* [Work instruction]: Your answer should be only the lines below from the one with "((m.eff (s.modCtx c" to the one with "simp [seqUses, hq]", repeated exactly, ends included.

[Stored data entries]

****************

@[simp] theorem State.modPkg_form (s : State) (f : Pkg → Pkg) : (s.modPkg f).form = s.form := rfl
@[simp] theorem State.modPkg_fuses (s : State) (f : Pkg → Pkg) : (s.modPkg f).fuses = s.fuses := rfl
@[simp] theorem State.modPkg_badLayers (s : State) (f : Pkg → Pkg) : (s.modPkg f).badLayers = s.badLayers := rfl
@[simp] theorem State.modPkg_fusedLanes (s : State) (f : Pkg → Pkg) : (s.modPkg f).fusedLanes = s.fusedLanes := rfl
@[simp] theorem State.modPkg_flashLanes (s : State) (f : Pkg → Pkg) : (s.modPkg f).flashLanes = s.flashLanes := rfl
@[simp] theorem State.modPkg_now (s : State) (f : Pkg → Pkg) : (s.modPkg f).now = s.now := rfl
@[simp] theorem State.modPkg_cur (s : State) (f : Pkg → Pkg) : (s.modPkg f).cur = s.cur := rfl
@[simp] theorem State.modPkg_agenda (s : State) (f : Pkg → Pkg) : (s.modPkg f).agenda = s.agenda := rfl
@[simp] theorem State.modPkg_inputs (s : State) (f : Pkg → Pkg) : (s.modPkg f).inputs = s.inputs := rfl
@[simp] theorem State.modPkg_free (s : State) (f : Pkg → Pkg) : (s.modPkg f).free = s.free := rfl
@[simp] theorem State.modPkg_nextId (s : State) (f : Pkg → Pkg) : (s.modPkg f).nextId = s.nextId := rfl
@[simp] theorem State.modPkg_mem (s : State) (f : Pkg → Pkg) : (s.modPkg f).mem = s.mem := rfl
@[simp] theorem State.modPkg_poison (s : State) (f : Pkg → Pkg) : (s.modPkg f).poison = s.poison := rfl
@[simp] theorem State.modPkg_latent (s : State) (f : Pkg → Pkg) : (s.modPkg f).latent = s.latent := rfl
@[simp] theorem State.modPkg_stamps (s : State) (f : Pkg → Pkg) : (s.modPkg f).stamps = s.stamps := rfl
@[simp] theorem State.modPkg_ctxs (s : State) (f : Pkg → Pkg) : (s.modPkg f).ctxs = s.ctxs := rfl
@[simp] theorem State.modPkg_cores (s : State) (f : Pkg → Pkg) : (s.modPkg f).cores = s.cores := rfl
@[simp] theorem State.modPkg_clusters (s : State) (f : Pkg → Pkg) : (s.modPkg f).clusters = s.clusters := rfl
@[simp] theorem State.modPkg_stks (s : State) (f : Pkg → Pkg) : (s.modPkg f).stks = s.stks := rfl
@[simp] theorem State.modPkg_net (s : State) (f : Pkg → Pkg) : (s.modPkg f).net = s.net := rfl
@[simp] theorem State.modPkg_units (s : State) (f : Pkg → Pkg) : (s.modPkg f).units = s.units := rfl
@[simp] theorem State.modPkg_barTags (s : State) (f : Pkg → Pkg) : (s.modPkg f).barTags = s.barTags := rfl
@[simp] theorem State.modPkg_home (s : State) (f : Pkg → Pkg) : (s.modPkg f).home = s.home := rfl
@[simp] theorem State.modPkg_hostDone (s : State) (f : Pkg → Pkg) : (s.modPkg f).hostDone = s.hostDone := rfl

@[simp] theorem State.send_form (s : State) (m : Msg) : (s.send m).form = s.form := rfl
@[simp] theorem State.send_fuses (s : State) (m : Msg) : (s.send m).fuses = s.fuses := rfl
@[simp] theorem State.send_badLayers (s : State) (m : Msg) : (s.send m).badLayers = s.badLayers := rfl
@[simp] theorem State.send_fusedLanes (s : State) (m : Msg) : (s.send m).fusedLanes = s.fusedLanes := rfl
@[simp] theorem State.send_flashLanes (s : State) (m : Msg) : (s.send m).flashLanes = s.flashLanes := rfl
@[simp] theorem State.send_now (s : State) (m : Msg) : (s.send m).now = s.now := rfl
@[simp] theorem State.send_cur (s : State) (m : Msg) : (s.send m).cur = s.cur := rfl
@[simp] theorem State.send_agenda (s : State) (m : Msg) : (s.send m).agenda = s.agenda := rfl
@[simp] theorem State.send_inputs (s : State) (m : Msg) : (s.send m).inputs = s.inputs := rfl
@[simp] theorem State.send_free (s : State) (m : Msg) : (s.send m).free = s.free := rfl
@[simp] theorem State.send_mem (s : State) (m : Msg) : (s.send m).mem = s.mem := rfl
@[simp] theorem State.send_poison (s : State) (m : Msg) : (s.send m).poison = s.poison := rfl
@[simp] theorem State.send_latent (s : State) (m : Msg) : (s.send m).latent = s.latent := rfl
@[simp] theorem State.send_stamps (s : State) (m : Msg) : (s.send m).stamps = s.stamps := rfl
@[simp] theorem State.send_ctxs (s : State) (m : Msg) : (s.send m).ctxs = s.ctxs := rfl
@[simp] theorem State.send_cores (s : State) (m : Msg) : (s.send m).cores = s.cores := rfl
@[simp] theorem State.send_clusters (s : State) (m : Msg) : (s.send m).clusters = s.clusters := rfl
@[simp] theorem State.send_stks (s : State) (m : Msg) : (s.send m).stks = s.stks := rfl
@[simp] theorem State.send_pkg (s : State) (m : Msg) : (s.send m).pkg = s.pkg := rfl
@[simp] theorem State.send_units (s : State) (m : Msg) : (s.send m).units = s.units := rfl
@[simp] theorem State.send_barTags (s : State) (m : Msg) : (s.send m).barTags = s.barTags := rfl
@[simp] theorem State.send_home (s : State) (m : Msg) : (s.send m).home = s.home := rfl
@[simp] theorem State.send_hostDone (s : State) (m : Msg) : (s.send m).hostDone = s.hostDone := rfl
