-- ==== Sys2Proof/Laws/Ops.lean ====
section
/-! SUPPORT. What the shared operations can do, each said once: settling, the issue of one slot instruction by a calm context,
its retirement, and stores to memory. -/

namespace Sys2Proof.Machine

/-! Settling. -/

@[simp] theorem Ctx.hasPend_nil (k : Ctx) (r : RegName) (h : k.pend = []) : k.hasPend r = false := by simp [Ctx.hasPend, h]

/-- In a calm context nothing settles. -/
theorem settle_calm (s : State) (c x : Nat) (hp : (s.ctx c x).pend = []) (hl : (s.ctx c x).la.all (fun p => p.2.due.isNone) = true) :
    settle s c x = s.setCtx c x (s.ctx c x) := by
  have hm : ((s.ctx c x).la.map fun p => (p.1, p.2.landDue (s.ctx c x).cyc (s.core c).tick)) = (s.ctx c x).la := by
    rw [List.all_eq_true] at hl
    conv_rhs => rw [← List.map_id (s.ctx c x).la]
    apply List.map_congr_left
    intro p hmem
    have := hl p hmem
    simp only [La.landDue]
    split
    · next e => simp [e] at this
    · rfl
  unfold settle State.modCtx
  simp only [hp, List.filter_nil, List.foldl_nil, hm]
  congr 1
  rw [← hp]

/-! The issue of one slot. -/

/-- What lets a slot's issue go in a context: no trap, no freeze, landing slots full and unmarked, and no two banks in
conflict. -/
structure Goes (m : Sem) (k : Ctx) (n : Nat) : Prop where
  trap0 : m.trap0 = none
  trap : m.trap = none
  late : m.late = none
  wait : m.wait = none
  final : m.final = none
  las : ∀ i ∈ m.las, (k.slot i).st = .full ∧ (k.slot i).arr ≤ k.cyc ∧ (k.slot i).mark = none
  bank : bankConf (m.units.map fun u => (n, u.1, u.2)) [] = none

theorem twoWriters_one (n : Nat) (w : List RegName) : twoWriters [(n, w), (8, [])] = none := by
  unfold twoWriters
  simp only [List.flatMap_cons, List.flatMap_nil, List.filter_nil, List.map_nil, List.append_nil, Option.map_eq_none_iff,
    List.find?_eq_none]
  intro q hq
  simp only [List.mem_map] at hq
  obtain ⟨a, -, rfl⟩ := hq
  simp

theorem verdict_go (k : Ctx) (p : Part) (hon : p.on = true) (hp : k.pend = []) (hm : k.marks = [])
    (ht : k.trapNext = none) (h : Goes p.sem k p.sl.idx) : verdict k [p] [] [] [] = .go := by
  obtain ⟨h0, h1, h2, h3, h4, h5, h6⟩ := h
  have np : ∀ r, k.hasPend r = false := fun r => by simp [Ctx.hasPend, hp]
  have e1 : p.sem.las.any (laEarly k) = false := by
    rw [List.any_eq_false]
    intro i hi
    obtain ⟨a, b, -⟩ := h5 i hi
    simp [laEarly, a]
    omega
  have e2 : (p.sem.las.any fun i => (k.slot i).st == .pending) = false := by
    rw [List.any_eq_false]
    intro i hi
    simp [(h5 i hi).1]
  have ld : ∀ rs, k.landed rs = true := by simp [Ctx.landed, np]
  have tr : p.issueTrap k = none := by simp [Part.issueTrap, h0, e1, h1]
  have fr : p.freeze k = none := by simp [Part.freeze, Sem.waitsReg, ld, e2, h3, Frz.first]
  have mo : ∀ rs, k.markOf rs = none := by simp [Ctx.markOf, hm]
  have lm : (p.sem.las.findSome? fun i => (k.slot i).mark) = none := by
    rw [List.findSome?_eq_none_iff]
    exact fun i hi => (h5 i hi).2.2
  have mk : p.markTrap k = none := by simp [Part.markTrap, lm, mo, h2]
  have bk : bankConf (partUnits [p]) [] = none := by simpa [partUnits] using h6
  unfold verdict
  simp [hon, twoWriters_one, lowerSlot, tr, fr, mk, mo, ld, bk, ht, h4, Frz.first]

/-- The slots of a bundle that holds one instruction: it, and NOPs. -/
theorem slotsAt_single (sl : Slot) (i : Instr) (p : Slot × Instr) (h : p ∈ (Bundle.single sl i).slotsAt 0) :
    p.2 = i ∨ ∃ t, p.2 = .nop t := by
  simp only [Bundle.slotsAt, Bundle.single, List.map_map, List.mem_map, Function.comp_apply, Nat.zero_div, Nat.zero_mod,
    Nat.zero_ne_one, if_false] at h
  obtain ⟨t, -, rfl⟩ := h
  by_cases e : t = sl
  · exact .inl (by simp [e])
  · exact .inr ⟨t, by simp [e]⟩

/-- A NOP is of no feature. -/
theorem featOff_nop (s : State) (c : Nat) (t : Slot) : s.featOff c (.nop t) = false := by
  simp [State.featOff, formTrap, featsOf]

/-- An enabled instruction alone raises no encoding trap. -/
theorem encTrap_single (s : State) (sl : Slot) (i : Instr) (h : s.enabled i = true) :
    encTrap s s.cur.1 (Bundle.single sl i) 0 = none := by
  simp only [State.enabled, Bool.and_eq_true, Bool.not_eq_true'] at h
  obtain ⟨hw, hf⟩ := h
  have hform : formTrap s.form i = none := by
    simp only [State.featOff, Bool.or_eq_false_iff, Option.isSome_eq_false_iff, Option.isNone_iff_eq_none] at hf
    exact hf.1
  have b : (Bundle.single sl i).badSlot 0 = none := by
    simp only [Bundle.badSlot, Option.map_eq_none_iff, List.find?_eq_none]
    intro p hp
    have st : (Bundle.single sl i).step = 0 := rfl
    have rp : (Bundle.single sl i).rep = 0 := rfl
    rcases slotsAt_single sl i p hp with e | ⟨t, e⟩
    · simp [e, st, rp, hw]
    · simp [e, st, rp, Instr.wf]
  have f1 : ((Bundle.single sl i).slotsAt 0).find? (fun p => formTrap s.form p.2 == some 1) = none := by
    rw [List.find?_eq_none]
    intro p hp
    rcases slotsAt_single sl i p hp with e | ⟨t, e⟩
    · simp [e, hform]
    · simp [e, formTrap]
  have f2 : ((Bundle.single sl i).slotsAt 0).find? (fun p => s.featOff s.cur.1 p.2) = none := by
    rw [List.find?_eq_none]
    intro p hp
    rcases slotsAt_single sl i p hp with e | ⟨t, e⟩
    · simp [e, hf]
    · simp [e, featOff_nop]
  simp [encTrap, illSlot, b, f1, f2]

/-- A calm context: the parts of the conjunction. -/
theorem Ctx.calm_iff (k : Ctx) : k.calm = true ↔
    k.pend = [] ∧ k.marks = [] ∧ k.trapNext = none ∧ k.target = none ∧ k.leaveTrap = false ∧ k.restart = false
      ∧ k.rep = 0 ∧ k.loopActs = false ∧ (k.la.all fun p => p.2.due.isNone) = true := by
  simp only [Ctx.calm, Bool.and_eq_true, List.isEmpty_iff, Option.isNone_iff_eq_none, Bool.not_eq_true', beq_iff_eq]
  tauto

/-- The retirement of one slot: its landing slots are freed, its effect takes place, a local access enters the crossing, and the
context advances. -/
def retireOne (s : State) (c x : Nat) (m : Sem) : State :=
  ((m.eff (s.modCtx c x fun k => { k with la := m.frees.foldl (fun a i => mdel i a) k.la })).cross c
    (if m.near then 1 else 0)).modCtx c x fun k => k.advance 0

theorem retire_single (s : State) (c x : Nat) (sl : Slot) (i : Instr) (p : Part) :
    retire s c x (Bundle.single sl i) [p] = retireOne s c x p.sem := by
  cases h : p.sem.near <;> simp [retire, retireOne, Bundle.single, h]

/-- A slot instruction alone in a calm context whose slot may go retires: the equation that the statements about single
instructions rest on. The context has settled, which leaves it as it was. -/
theorem issueOne_go (sl : Slot) (i : Instr) (g : BitVec 4) (sem : State → Nat → Nat → Sem) (s : State)
    (h : s.runs i sl g)
    (hg : Goes (sem (s.setCtx s.cur.1 s.cur.2 s.here) s.cur.1 s.cur.2) s.here sl.idx)
    (hf : ((retireOne (s.setCtx s.cur.1 s.cur.2 s.here) s.cur.1 s.cur.2
      (sem (s.setCtx s.cur.1 s.cur.2 s.here) s.cur.1 s.cur.2)).core s.cur.1).fifo = []
      ∨ s.paused s.cur.1 = false) :
    issueOne sl i g sem s = .next (retireOne (s.setCtx s.cur.1 s.cur.2 s.here) s.cur.1 s.cur.2
      (sem (s.setCtx s.cur.1 s.cur.2 s.here) s.cur.1 s.cur.2)) := by
  obtain ⟨hc, he, hon⟩ := h
  simp only [State.calm, Bool.and_eq_true, Option.isNone_iff_eq_none, List.isEmpty_iff, decide_eq_true_eq] at hc
  obtain ⟨⟨⟨⟨⟨hk, -⟩, -⟩, hq⟩, hff⟩, hfe⟩ := hc
  obtain ⟨hp, hm, htn, -, -, -, hr, -, hl⟩ := (Ctx.calm_iff _).1 hk
  set c := s.cur.1 with hcdef
  set x := s.cur.2 with hxdef
  have hst : settle s c x = s.setCtx c x s.here := settle_calm s c x hp hl
  have hctx : (s.setCtx c x s.here).ctx c x = s.here := State.ctx_setCtx_same ..
  have henc : encTrap (s.setCtx c x s.here) c (Bundle.single sl i) ((s.setCtx c x s.here).ctx c x).rep = none := by
    rw [hctx, hr]; exact encTrap_single (s.setCtx c x s.here) sl i he
  have hsq : seqUses (s.setCtx c x s.here) c x = [] := by
    simp [seqUses, hq]
  have hon' : (part (s.setCtx c x s.here) c x sl g sem).on = true := by
    simp only [part, hctx]; exact hon
  have hat : attempt (s.setCtx c x s.here) c x (Bundle.single sl i) [part (s.setCtx c x s.here) c x sl g sem]
      (seqUses (s.setCtx c x s.here) c x)
      = retireOne (s.setCtx c x s.here) c x (sem (s.setCtx c x s.here) c x) := by
    have hv := verdict_go s.here (part (s.setCtx c x s.here) c x sl g sem) hon' hp hm htn hg
    have np : ∀ r, s.here.hasPend r = false := fun r => by simp [Ctx.hasPend, hp]
    have pw : plogWrites (Bundle.single sl i) = [] := rfl
    have pr : plogReads (Bundle.single sl i) = [] := rfl
    simp only [attempt, hctx, hsq, pw, pr, hv, np, List.any_cons, List.any_nil, Bool.and_false, Bool.or_false, hon',
      List.isEmpty_cons, Bool.not_false, Bool.true_and, List.all_cons, Bool.not_true, Bool.false_and, List.filter_cons,
      List.filter_nil, if_true, Bool.false_eq_true, if_false]
    rw [retire_single]; rfl
  have hnf : (s.setCtx c x s.here).fenced c x = false := by simpa [State.fenced, State.setCtx] using hfe
  unfold issueOne issueBundle
  simp only [← hcdef, ← hxdef, hst, hnf, henc, hat, Bool.false_eq_true, if_false]
  split
  · next hlt =>
    rcases hf with hf | hf
    · simp [hf] at hlt
    · have : (s.setCtx c x s.here).beatStop c = none := by
        have e1 : (s.setCtx c x s.here).paused c = s.paused c := rfl
        simp [State.beatStop, e1, hf, hff]
      simp [this]
  · rfl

****************

* [Response to the exercise]:
  ((m.eff (s.modCtx c x fun k => { k with la := m.frees.foldl (fun a i => mdel i a) k.la })).cross c
    (if m.near then 1 else 0)).modCtx c x fun k => k.advance 0

theorem retire_single (s : State) (c x : Nat) (sl : Slot) (i : Instr) (p : Part) :
    retire s c x (Bundle.single sl i) [p] = retireOne s c x p.sem := by
  cases h : p.sem.near <;> simp [retire, retireOne, Bundle.single, h]

/-- A slot instruction alone in a calm context whose slot may go retires: the equation that the statements about single
instructions rest on. The context has settled, which leaves it as it was. -/
theorem issueOne_go (sl : Slot) (i : Instr) (g : BitVec 4) (sem : State → Nat → Nat → Sem) (s : State)
    (h : s.runs i sl g)
    (hg : Goes (sem (s.setCtx s.cur.1 s.cur.2 s.here) s.cur.1 s.cur.2) s.here sl.idx)
    (hf : ((retireOne (s.setCtx s.cur.1 s.cur.2 s.here) s.cur.1 s.cur.2
      (sem (s.setCtx s.cur.1 s.cur.2 s.here) s.cur.1 s.cur.2)).core s.cur.1).fifo = []
      ∨ s.paused s.cur.1 = false) :
    issueOne sl i g sem s = .next (retireOne (s.setCtx s.cur.1 s.cur.2 s.here) s.cur.1 s.cur.2
      (sem (s.setCtx s.cur.1 s.cur.2 s.here) s.cur.1 s.cur.2)) := by
  obtain ⟨hc, he, hon⟩ := h
  simp only [State.calm, Bool.and_eq_true, Option.isNone_iff_eq_none, List.isEmpty_iff, decide_eq_true_eq] at hc
  obtain ⟨⟨⟨⟨⟨hk, -⟩, -⟩, hq⟩, hff⟩, hfe⟩ := hc
  obtain ⟨hp, hm, htn, -, -, -, hr, -, hl⟩ := (Ctx.calm_iff _).1 hk
  set c := s.cur.1 with hcdef
  set x := s.cur.2 with hxdef
  have hst : settle s c x = s.setCtx c x s.here := settle_calm s c x hp hl
  have hctx : (s.setCtx c x s.here).ctx c x = s.here := State.ctx_setCtx_same ..
  have henc : encTrap (s.setCtx c x s.here) c (Bundle.single sl i) ((s.setCtx c x s.here).ctx c x).rep = none := by
    rw [hctx, hr]; exact encTrap_single (s.setCtx c x s.here) sl i he
  have hsq : seqUses (s.setCtx c x s.here) c x = [] := by
    simp [seqUses, hq]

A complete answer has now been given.